Hydrogen and/or syngas production through combined dry and steam reforming of biogas in a membrane reactor: A thermodynamic study

Abstract

The possibility of valorizing biogas by producing pure H2 and/or syngas while minimizing the net CO2 emissions was analyzed, combining both dry and steam reforming of biogas. For this purpose, a multifunctional membrane reactor (MR) with a hydrogen permselective membrane was used. The MR, which allows obtaining ultra-pure hydrogen in the permeate side, is compared with a conventional reactor (CR). All analyses were performed from thermodynamic equilibrium calculations based on the Gibbs free energy minimization method. The temperature was varied up to 800 °C and 550 °C for the CR and the MR, respectively.

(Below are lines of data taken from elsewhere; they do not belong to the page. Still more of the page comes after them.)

-- ==== Sys2Proof/Machine/Alu.lean ====
section
/-! DEFINITION. The ALU instructions `DEC r` and `XOR A,r` (42_alu_dec_xor.md). -/

namespace Sys2Proof.Machine

/-- `DEC r` with opcode `op` (R120): the register one down modulo 2^8, the flags from its old value. -/
def decReg (op : Byte) (r : GReg) (s : State) : State :=
  let s1 := resolveReg r (s.begin op)
  let v := loByte s1.fetched
  s1.withRegs ((s1.regs.put r (v - 1)).setF (decFlags v s1.regs.f))

/-- `XOR A,r` with opcode `op` (R121): `A ^ r` in the accumulator, the flags from the result. -/
def xorReg (op : Byte) (r : GReg) (s : State) : State :=
  let s1 := resolveReg r (s.begin op)
  let res := s1.regs.a ^^^ loByte s1.fetched
  s1.withRegs ((s1.regs.put .a res).setF (xorFlags res s1.regs.f))

/-- `DEC B` (R120). -/
def execDecB (s : State) : Host.Outcome State Fault Refusal :=
  .next (decReg 0x05 .b s)

/-- `DEC C` (R120). -/
def execDecC (s : State) : Host.Outcome State Fault Refusal :=
  .next (decReg 0x0D .c s)

/-- `DEC D` (R120). -/
def execDecD (s : State) : Host.Outcome State Fault Refusal :=
  .next (decReg 0x15 .d s)

/-- `DEC E` (R120). -/
def execDecE (s : State) : Host.Outcome State Fault Refusal :=
  .next (decReg 0x1D .e s)

/-- `DEC H` (R120). -/
def execDecH (s : State) : Host.Outcome State Fault Refusal :=
  .next (decReg 0x25 .h s)

/-- `DEC L` (R120). -/
def execDecL (s : State) : Host.Outcome State Fault Refusal :=
  .next (decReg 0x2D .l s)

/-- `DEC A` (R120). -/
def execDecA (s : State) : Host.Outcome State Fault Refusal :=
  .next (decReg 0x3D .a s)

/-- `XOR A,B` (R121). -/
def execXorB (s : State) : Host.Outcome State Fault Refusal :=
  .next (xorReg 0xA8 .b s)

/-- `XOR A,C` (R121). -/
def execXorC (s : State) : Host.Outcome State Fault Refusal :=
  .next (xorReg 0xA9 .c s)

/-- `XOR A,D` (R121). -/
def execXorD (s : State) : Host.Outcome State Fault Refusal :=
  .next (xorReg 0xAA .d s)

/-- `XOR A,E` (R121). -/
def execXorE (s : State) : Host.Outcome State Fault Refusal :=
  .next (xorReg 0xAB .e s)

/-- `XOR A,H` (R121). -/
def execXorH (s : State) : Host.Outcome State Fault Refusal :=
  .next (xorReg 0xAC .h s)

/-- `XOR A,L` (R121). -/
def execXorL (s : State) : Host.Outcome State Fault Refusal :=
  .next (xorReg 0xAD .l s)

/-- `XOR A,A` (R121). -/
def execXorA (s : State) : Host.Outcome State Fault Refusal :=
  .next (xorReg 0xAF .a s)

end Sys2Proof.Machine
end

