-- ==== Sys2Proof/Laws/Families.lean ====
section
/-! SUPPORT. The 93 constructors as 19 families, and the meaning of each family, so that a claim about every instruction is
proved by 19 cases. -/

namespace Sys2Proof

/-- Every instruction belongs to one family. -/
theorem Instr.by_family {P : Instr → Prop}
    (nop : P .nop) (dec : ∀ r, P (Instr.decOf r)) (xor : ∀ r, P (Instr.xorOf r))
    (ld : ∀ dst src, P (Instr.ldOf dst src)) (ldImm : ∀ dst d8, P (Instr.ldImmOf dst d8)) (ldPair : ∀ rr d16, P (Instr.ldPairOf rr d16))
    (stHl : ∀ r, P (Instr.ldIndHlOf r)) (stBc : P .ldIndBcA) (stDe : P .ldIndDeA) (stInc : P .ldHliA) (stDec : P .ldHldA)
    (hlSp : ∀ e8, P (.ldHlSpE8 e8)) (jp : ∀ a16, P (.jpA16 a16))
    (jrNz : ∀ e8, P (.jrNz e8)) (jrZ : ∀ e8, P (.jrZ e8)) (jrNc : ∀ e8, P (.jrNc e8)) (jrC : ∀ e8, P (.jrC e8))
    (invalid : ∀ op, P (.invalid op)) : ∀ i, P i := by
  intro i
  cases i with
  | nop => exact nop
  | decB => exact dec .b
  | decC => exact dec .c
  | decD => exact dec .d
  | decE => exact dec .e
  | decH => exact dec .h
  | decL => exact dec .l
  | decA => exact dec .a
  | xorB => exact xor .b
  | xorC => exact xor .c
  | xorD => exact xor .d
  | xorE => exact xor .e
  | xorH => exact xor .h
  | xorL => exact xor .l
  | xorA => exact xor .a
  | ldBB => exact ld .b .b
  | ldBC => exact ld .b .c
  | ldBD => exact ld .b .d
  | ldBE => exact ld .b .e
  | ldBH => exact ld .b .h
  | ldBL => exact ld .b .l
  | ldBA => exact ld .b .a
  | ldCB => exact ld .c .b
  | ldCC => exact ld .c .c
  | ldCD => exact ld .c .d
  | ldCE => exact ld .c .e
  | ldCH => exact ld .c .h
  | ldCL => exact ld .c .l
  | ldCA => exact ld .c .a
  | ldDB => exact ld .d .b
  | ldDC => exact ld .d .c
  | ldDD => exact ld .d .d
  | ldDE => exact ld .d .e
  | ldDH => exact ld .d .h
  | ldDL => exact ld .d .l
  | ldDA => exact ld .d .a
  | ldEB => exact ld .e .b
  | ldEC => exact ld .e .c
  | ldED => exact ld .e .d
  | ldEE => exact ld .e .e
  | ldEH => exact ld .e .h
  | ldEL => exact ld .e .l
  | ldEA => exact ld .e .a
  | ldHB => exact ld .h .b
  | ldHC => exact ld .h .c
  | ldHD => exact ld .h .d
  | ldHE => exact ld .h .e
  | ldHH => exact ld .h .h
  | ldHL => exact ld .h .l
  | ldHA => exact ld .h .a
  | ldLB => exact ld .l .b
  | ldLC => exact ld .l .c
  | ldLD => exact ld .l .d
  | ldLE => exact ld .l .e
  | ldLH => exact ld .l .h
  | ldLL => exact ld .l .l
  | ldLA => exact ld .l .a
  | ldAB => exact ld .a .b
  | ldAC => exact ld .a .c
  | ldAD => exact ld .a .d
  | ldAE => exact ld .a .e
  | ldAH => exact ld .a .h
  | ldAL => exact ld .a .l
  | ldAA => exact ld .a .a
  | ldBD8 d8 => exact ldImm .b d8
  | ldCD8 d8 => exact ldImm .c d8
  | ldDD8 d8 => exact ldImm .d d8
  | ldED8 d8 => exact ldImm .e d8
  | ldHD8 d8 => exact ldImm .h d8
  | ldLD8 d8 => exact ldImm .l d8
  | ldAD8 d8 => exact ldImm .a d8
  | ldBcD16 d16 => exact ldPair .bc d16
  | ldDeD16 d16 => exact ldPair .de d16
  | ldHlD16 d16 => exact ldPair .hl d16
  | ldSpD16 d16 => exact ldPair .sp d16
  | ldIndHlB => exact stHl .b
  | ldIndHlC => exact stHl .c
  | ldIndHlD => exact stHl .d
  | ldIndHlE => exact stHl .e
  | ldIndHlH => exact stHl .h
  | ldIndHlL => exact stHl .l
  | ldIndHlA => exact stHl .a
  | ldIndBcA => exact stBc
  | ldIndDeA => exact stDe
  | ldHliA => exact stInc
  | ldHldA => exact stDec
  | ldHlSpE8 e8 => exact hlSp e8
  | jpA16 a16 => exact jp a16
  | jrNz e8 => exact jrNz e8
  | jrZ e8 => exact jrZ e8
  | jrNc e8 => exact jrNc e8
  | jrC e8 => exact jrC e8
  | invalid op => exact invalid op

end Sys2Proof

namespace Sys2Proof.Machine

/-! ### The meaning of each family -/

@[simp] theorem exec_nop (s : State) : exec .nop s = .next (s.begin 0x00) := rfl

@[simp] theorem exec_invalid (op : Byte) (s : State) :
    exec (.invalid op) s = .next (raise .unknownOpcode (some op) s s.clearLatches) := rfl

@[simp] theorem exec_decOf (r : GReg) (s : State) :
    exec (Instr.decOf r) s = .next (decReg (Instr.decOf r).opcode r s) := by cases r <;> rfl

@[simp] theorem exec_xorOf (r : GReg) (s : State) :
    exec (Instr.xorOf r) s = .next (xorReg (Instr.xorOf r).opcode r s) := by cases r <;> rfl

@[simp] theorem exec_ldOf (dst src : GReg) (s : State) :
    exec (Instr.ldOf dst src) s = .next (loadReg (Instr.ldOf dst src).opcode dst src s) := by cases dst <;> cases src <;> rfl

@[simp] theorem exec_ldImmOf (dst : GReg) (d8 : Byte) (s : State) :
    exec (Instr.ldImmOf dst d8) s = .next (loadImm8 (Instr.ldImmOf dst d8).opcode dst d8 s) := by cases dst <;> rfl

@[simp] theorem exec_ldPairOf (rr : PairReg) (d16 : Word) (s : State) :
    exec (Instr.ldPairOf rr d16) s = .next (loadImm16 (Instr.ldPairOf rr d16).opcode rr d16 s) := by cases rr <;> rfl

@[simp] theorem exec_ldIndHlOf (r : GReg) (s : State) :
    exec (Instr.ldIndHlOf r) s = .next (storeReg (Instr.ldIndHlOf r).opcode .hl r s) := by cases r <;> rfl

@[simp] theorem exec_ldIndBcA (s : State) : exec .ldIndBcA s = .next (storeReg 0x02 .bc .a s) := rfl

@[simp] theorem exec_ldIndDeA (s : State) : exec .ldIndDeA s = .next (storeReg 0x12 .de .a s) := rfl

@[simp] theorem exec_ldHliA (s : State) :
    exec .ldHliA s = .next (storeFetched 0x22 s (resolveHlInc .a (s.begin 0x22))) := rfl

@[simp] theorem exec_ldHldA (s : State) :
    exec .ldHldA s = .next (storeFetched 0x32 s (resolveHlDec .a (s.begin 0x32))) := rfl

@[simp] theorem exec_ldHlSpE8 (e8 : Byte) (s : State) : exec (.ldHlSpE8 e8) s =
    .next (raise (.unimplemented (.unimplementedMode .hlSpr)) (some 0xF8) s (s.begin 0xF8)) := rfl

@[simp] theorem exec_jpA16 (a16 : Word) (s : State) :
    exec (.jpA16 a16) s = .next ((resolveAddr16 a16 (s.begin 0xC3)).jumpTo a16) := rfl

@[simp] theorem exec_jrNz (e8 : Byte) (s : State) : exec (.jrNz e8) s = .next (jumpRelative 0x20 .nz e8 s) := rfl

@[simp] theorem exec_jrZ (e8 : Byte) (s : State) : exec (.jrZ e8) s = .next (jumpRelative 0x28 .z e8 s) := rfl

@[simp] theorem exec_jrNc (e8 : Byte) (s : State) : exec (.jrNc e8) s = .next (jumpRelative 0x30 .nc e8 s) := rfl

@[simp] theorem exec_jrC (e8 : Byte) (s : State) : exec (.jrC e8) s = .next (jumpRelative 0x38 .c e8 s) := rfl

/-! ### What a store can do -/

/-- Everything the memory arm of `LD` can do (43_ld.md R130, 20_memory.md R42): inside the window the byte is listed, elsewhere
the step is undone with `WriteViolation`. -/
theorem storeFetched_cases (op : Byte) (start now : State) :
    (region now.cfg now.memDest = .ram ∧
      storeFetched op start now = { now with mem := now.mem.insert now.memDest.toNat (loByte now.fetched) }) ∨
    (region now.cfg now.memDest ≠ .ram ∧
      storeFetched op start now = raise (.unimplemented (.writeViolation now.memDest)) (some op) start now) := by
  rcases State.writeByte_cases now now.memDest (loByte now.fetched) with ⟨h, e⟩ | ⟨h, e⟩
  · exact .inl ⟨h, by simp only [storeFetched, e]⟩
  · exact .inr ⟨h, by simp only [storeFetched, e]⟩

end Sys2Proof.Machine
end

The influence of water addition in the feed on the productivity of hydrogen and CO2 reduction was assessed as well. Results showed that the CR is more suitable to obtain syngas with high purity (only CO and H2) because it allows operating at very high temperatures. The syngas H2/CO ratio can be adjusted for further applications depending on the co-fed amount of water. However, in the permeate side of the MR high-purity hydrogen with a productivity of 73 mol per 100 mol of biogas fed can be obtained. This productivity is equivalent to an H2 production of 131 kg/h, assuming the biogas generation capacity of an existing landfill plant; still, by CO2 recycling, net CO2 emission can be reduced up to 50%.